EXERCISE AIM :: From the line below that contains "(x : CapHw)" to the line that contains "capHw := Tab.keep", repeat every line exactly, both ends included, and nothing else.
▽
-- ==== Sys2Proof/Machine/Dflt.lean ====
section
/-!
DEFINITION. What a register reads as while nothing is listed for it: the reset value of its field map, with the few
that depend on the register's index.
-/

namespace Sys2Proof.Machine

/-- The reset value of INT_SRC of source `i`: SENSE follows Table INT-1 (bit 12; 1 = edge). -/
def srcReset (i : Nat) : Nat :=
  if (864 ≤ i ∧ i < 880) ∨ (912 ≤ i ∧ i < 944) ∨ (976 ≤ i ∧ i < 992) ∨ (1000 ≤ i ∧ i < 1004) then 4096 else 0

/-- What entry `k` of the register table reads as while it is not listed: the field map's reset value; window 0 of
every access table has EN = 1 (R357), groups 0 to 3 hold MODE 1 (Table LNK-10). -/
def Reg.dflt (k : Nat) : Word :=
  match Reg.ofNat (k % 256) with
  | .ACC_WCTRL => if (k / 256) % 16 = 0 then 1 else 0
  | .LNK_GRP => if k / 256 < 4 then 9 else 8
  | .INT_SRC => BitVec.ofNat 64 (srcReset (k / 256))
  | r => BitVec.ofNat 64 r.desc.reset

end Sys2Proof.Machine
end

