-- ==== Sys2Proof/Machine/Work.lean ====
section
/-!
DEFINITION. The named writes of the state, and the type in which every meaning does its work. A `Work s₀` is a state
together with the proof that it came from `s₀` by named writes alone, so that whatever every named write keeps (the
canonical form of a memory, the queue of waiting commands) every command keeps, by construction. Each named write
goes to one field of `State`; none of them touches the queue of waiting commands.
-/

namespace Sys2Proof.Machine

/-- One named write: from a state, the state it leaves. -/
inductive Write : State → State → Prop where
  | t64 (s : State) (x : Nat) : Write s { s with t64 := x }
  | freeCnt (s : State) (x : Nat) : Write s { s with freeCnt := x }
  | phase (s : State) (x : Nat) : Write s { s with phase := x }
  | small (s : State) (x : Bool) : Write s { s with small := x }
  | eng (s : State) (x : Eng) : Write s { s with eng := x }
  | regs (s : State) (k : Nat) (x : Word) : Write s { s with regs := Tab.set Reg.dflt s.regs k x }
  | regsKeep (s : State) (p : Nat → Bool) : Write s { s with regs := Tab.keep p s.regs }
  | fre (s : State) (k : Nat) (x : FreUnit) : Write s { s with fre := Tab.set (fun _ => ({} : FreUnit)) s.fre k x }
  | freKeep (s : State) (p : Nat → Bool) : Write s { s with fre := Tab.keep p s.fre }
  | capHw (s : State) (k : Nat) (x : CapHw) : Write s { s with capHw := Tab.set (fun _ => ({} : CapHw)) s.capHw k x }
  | capHwKeep (s : State) (p : Nat → Bool) : Write s { s with capHw := Tab.keep p s.capHw }
  | cap (s : State) (k : Nat) (x : LaneCap) : Write s { s with cap := Tab.set (fun _ => ({} : LaneCap)) s.cap k x }
  | capKeep (s : State) (p : Nat → Bool) : Write s { s with cap := Tab.keep p s.cap }
  | cal (s : State) (k : Nat) (x : CalUnit) : Write s { s with cal := Tab.set (fun _ => ({} : CalUnit)) s.cal k x }
  | calKeep (s : State) (p : Nat → Bool) : Write s { s with cal := Tab.keep p s.cal }
  | calBlk (s : State) (k : Nat) (x : CalBlk) : Write s { s with calBlk := Tab.set (fun _ => ({} : CalBlk)) s.calBlk k x }
  | calBlkKeep (s : State) (p : Nat → Bool) : Write s { s with calBlk := Tab.keep p s.calBlk }
  | vault (s : State) (k : Nat) (x : Byte) : Write s { s with vault := Tab.set (fun _ => (0 : Byte)) s.vault k x }
  | vaultKeep (s : State) (p : Nat → Bool) : Write s { s with vault := Tab.keep p s.vault }
  | vaultQ (s : State) (x : List Nat) : Write s { s with vaultQ := x }
  | vaultWr (s : State) (x : Option VaultWr) : Write s { s with vaultWr := x }
  | cnt (s : State) (k : Nat) (x : CntUnit) : Write s { s with cnt := Tab.set (fun _ => ({} : CntUnit)) s.cnt k x }
  | cntKeep (s : State) (p : Nat → Bool) : Write s { s with cnt := Tab.keep p s.cnt }
  | pair (s : State) (k : Nat) (x : PairSt) : Write s { s with pair := Tab.set (fun _ => ({} : PairSt)) s.pair k x }
  | pairKeep (s : State) (p : Nat → Bool) : Write s { s with pair := Tab.keep p s.pair }
  | axis (s : State) (x : AxisSt) : Write s { s with axis := x }
  | tim (s : State) (x : TimSt) : Write s { s with tim := x }
  | clk (s : State) (k : Nat) (x : Word) : Write s { s with clk := Tab.set (fun _ => (0x40 : Word)) s.clk k x }
  | clkKeep (s : State) (p : Nat → Bool) : Write s { s with clk := Tab.keep p s.clk }
  | mark (s : State) (k : Nat) (x : MarkSt) : Write s { s with mark := Tab.set (fun _ => ({} : MarkSt)) s.mark k x }
  | markKeep (s : State) (p : Nat → Bool) : Write s { s with mark := Tab.keep p s.mark }
  | merge (s : State) (k : Nat) (x : MergeSt) : Write s { s with merge := Tab.set (fun _ => ({} : MergeSt)) s.merge k x }
  | mergeKeep (s : State) (p : Nat → Bool) : Write s { s with merge := Tab.keep p s.merge }
  | prog (s : State) (k : Nat) (x : Nat) : Write s { s with prog := Tab.set (fun _ => (0 : Nat)) s.prog k x }
  | progKeep (s : State) (p : Nat → Bool) : Write s { s with prog := Tab.keep p s.prog }
  | back (s : State) (x : List (Nat × Nat × Nat × Rec)) : Write s { s with back := x }
  | weav (s : State) (k : Nat) (x : WeavSt) : Write s { s with weav := Tab.set (fun _ => ({} : WeavSt)) s.weav k x }
  | weavKeep (s : State) (p : Nat → Bool) : Write s { s with weav := Tab.keep p s.weav }
  | open_ (s : State) (x : List Bundle) : Write s { s with open_ := x }
  | wait (s : State) (x : List Bundle) : Write s { s with wait := x }
  | granted (s : State) (x : List Nat) : Write s { s with granted := x }
  | waiters (s : State) (x : List Nat) : Write s { s with waiters := x }
  | que (s : State) (k : Nat) (x : QueSt) : Write s { s with que := Tab.set (fun _ => ({} : QueSt)) s.que k x }
  | queKeep (s : State) (p : Nat → Bool) : Write s { s with que := Tab.keep p s.que }
  | store (s : State) (k : Nat) (x : Word) : Write s { s with store := Tab.set (fun _ => (0 : Word)) s.store k x }
  | storeKeep (s : State) (p : Nat → Bool) : Write s { s with store := Tab.keep p s.store }
  | ue (s : State) (x : List Nat) : Write s { s with ue := x }
  | ce (s : State) (x : List Nat) : Write s { s with ce := x }
  | refresh (s : State) (x : Bool) : Write s { s with refresh := x }
  | pool (s : State) (x : PoolPll) : Write s { s with pool := x }
  | flt (s : State) (k : Nat) (x : FltSt) : Write s { s with flt := Tab.set (fun _ => ({} : FltSt)) s.flt k x }
  | fltKeep (s : State) (p : Nat → Bool) : Write s { s with flt := Tab.keep p s.flt }
  | he (s : State) (k : Nat) (x : HeSt) : Write s { s with he := Tab.set (fun _ => ({} : HeSt)) s.he k x }
  | heKeep (s : State) (p : Nat → Bool) : Write s { s with he := Tab.keep p s.he }
  | muOn (s : State) (k : Nat) (x : Bool) : Write s { s with muOn := Tab.set (fun _ => (false : Bool)) s.muOn k x }
  | muOnKeep (s : State) (p : Nat → Bool) : Write s { s with muOn := Tab.keep p s.muOn }
  | ringC (s : State) (k : Nat) (x : Nat × Nat) : Write s { s with ringC := Tab.set (fun _ => ((0, 0) : Nat × Nat)) s.ringC k x }
  | ringCKeep (s : State) (p : Nat → Bool) : Write s { s with ringC := Tab.keep p s.ringC }
  | dmaRr (s : State) (x : Nat) : Write s { s with dmaRr := x }
  | src (s : State) (k : Nat) (x : SrcSt) : Write s { s with src := Tab.set (fun _ => ({} : SrcSt)) s.src k x }
  | srcKeep (s : State) (p : Nat → Bool) : Write s { s with src := Tab.keep p s.src }
  | modT (s : State) (k : Nat) (x : Option Nat) : Write s { s with modT := Tab.set (fun _ => (none : Option Nat)) s.modT k x }
  | modTKeep (s : State) (p : Nat → Bool) : Write s { s with modT := Tab.keep p s.modT }
  | core (s : State) (k : Nat) (x : CoreSt) : Write s { s with core := Tab.set (fun _ => ({} : CoreSt)) s.core k x }
  | coreKeep (s : State) (p : Nat → Bool) : Write s { s with core := Tab.keep p s.core }
  | vec (s : State) (k : Nat) (x : VecSt) : Write s { s with vec := Tab.set (fun _ => ({} : VecSt)) s.vec k x }
  | vecKeep (s : State) (p : Nat → Bool) : Write s { s with vec := Tab.keep p s.vec }
  | fn (s : State) (k : Nat) (x : FnSt) : Write s { s with fn := Tab.set (fun _ => ({} : FnSt)) s.fn k x }
  | fnKeep (s : State) (p : Nat → Bool) : Write s { s with fn := Tab.keep p s.fn }
  | host (s : State) (k : Nat) (x : Byte) : Write s { s with host := Tab.set (fun _ => (0 : Byte)) s.host k x }
  | hostKeep (s : State) (p : Nat → Bool) : Write s { s with host := Tab.keep p s.host }
  | hostErr (s : State) (x : List Nat) : Write s { s with hostErr := x }
  | guest (s : State) (k : Nat) (x : Byte) : Write s { s with guest := Tab.set (fun _ => (0 : Byte)) s.guest k x }
  | guestKeep (s : State) (p : Nat → Bool) : Write s { s with guest := Tab.keep p s.guest }
  | ep (s : State) (k : Nat) (x : EpSt) : Write s { s with ep := Tab.set (fun _ => ({} : EpSt)) s.ep k x }
  | epKeep (s : State) (p : Nat → Bool) : Write s { s with ep := Tab.keep p s.ep }
  | slot (s : State) (k : Nat) (x : SlotSt) : Write s { s with slot := Tab.set (fun _ => ({} : SlotSt)) s.slot k x }
  | slotKeep (s : State) (p : Nat → Bool) : Write s { s with slot := Tab.keep p s.slot }
  | jobs (s : State) (x : List Job) : Write s { s with jobs := x }
  | learn (s : State) (x : List Learn) : Write s { s with learn := x }
  | claimEp (s : State) (x : Option Nat) : Write s { s with claimEp := x }
  | owner (s : State) (k : Nat) (x : Option Nat) : Write s { s with owner := Tab.set (fun _ => (none : Option Nat)) s.owner k x }
  | ownerKeep (s : State) (p : Nat → Bool) : Write s { s with owner := Tab.keep p s.owner }
  | alloc (s : State) (k : Nat) (x : Nat) : Write s { s with alloc := Tab.set (fun _ => (0 : Nat)) s.alloc k x }
  | allocKeep (s : State) (p : Nat → Bool) : Write s { s with alloc := Tab.keep p s.alloc }
  | lastEp (s : State) (x : Nat) : Write s { s with lastEp := x }
  | errlog (s : State) (x : List (List Byte)) : Write s { s with errlog := x }
  | wlink (s : State) (k : Nat) (x : WLink) : Write s { s with wlink := Tab.set (fun _ => ({} : WLink)) s.wlink k x }
  | wlinkKeep (s : State) (p : Nat → Bool) : Write s { s with wlink := Tab.keep p s.wlink }
  | grp (s : State) (k : Nat) (x : Option Nat) : Write s { s with grp := Tab.set (fun _ => (none : Option Nat)) s.grp k x }
  | grpKeep (s : State) (p : Nat → Bool) : Write s { s with grp := Tab.keep p s.grp }
  | port (s : State) (k : Nat) (x : PortSt) : Write s { s with port := Tab.set (fun _ => ({} : PortSt)) s.port k x }
  | portKeep (s : State) (p : Nat → Bool) : Write s { s with port := Tab.keep p s.port }
  | chan (s : State) (k : Nat) (x : ChanSt) : Write s { s with chan := Tab.set (fun _ => ({} : ChanSt)) s.chan k x }
  | chanKeep (s : State) (p : Nat → Bool) : Write s { s with chan := Tab.keep p s.chan }
  | lnk (s : State) (k : Nat) (x : LnkSt) : Write s { s with lnk := Tab.set (fun _ => ({} : LnkSt)) s.lnk k x }
  | lnkKeep (s : State) (p : Nat → Bool) : Write s { s with lnk := Tab.keep p s.lnk }
  | sens (s : State) (k : Nat) (x : SensSt) : Write s { s with sens := Tab.set (fun _ => ({} : SensSt)) s.sens k x }
  | sensKeep (s : State) (p : Nat → Bool) : Write s { s with sens := Tab.keep p s.sens }
  | fuse (s : State) (x : FuseSt) : Write s { s with fuse := x }
  | nonce (s : State) (x : List Byte) : Write s { s with nonce := x }
  | jtag (s : State) (x : JtagSt) : Write s { s with jtag := x }
  | shad (s : State) (k : Nat) (x : ShadSt) : Write s { s with shad := Tab.set (fun _ => ({} : ShadSt)) s.shad k x }
  | shadKeep (s : State) (p : Nat → Bool) : Write s { s with shad := Tab.keep p s.shad }
  | i2c (s : State) (x : I2cSt) : Write s { s with i2c := x }
  | keep (s : State) (k : Nat) (x : Word) : Write s { s with keep := Tab.set (fun _ => (0 : Word)) s.keep k x }
  | keepKeep (s : State) (p : Nat → Bool) : Write s { s with keep := Tab.keep p s.keep }
  | pwr (s : State) (x : PwrSt) : Write s { s with pwr := x }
△
WRITTEN SOLUTION ::
  | capHw (s : State) (k : Nat) (x : CapHw) : Write s { s with capHw := Tab.set (fun _ => ({} : CapHw)) s.capHw k x }
  | capHwKeep (s : State) (p : Nat → Bool) : Write s { s with capHw := Tab.keep p s.capHw }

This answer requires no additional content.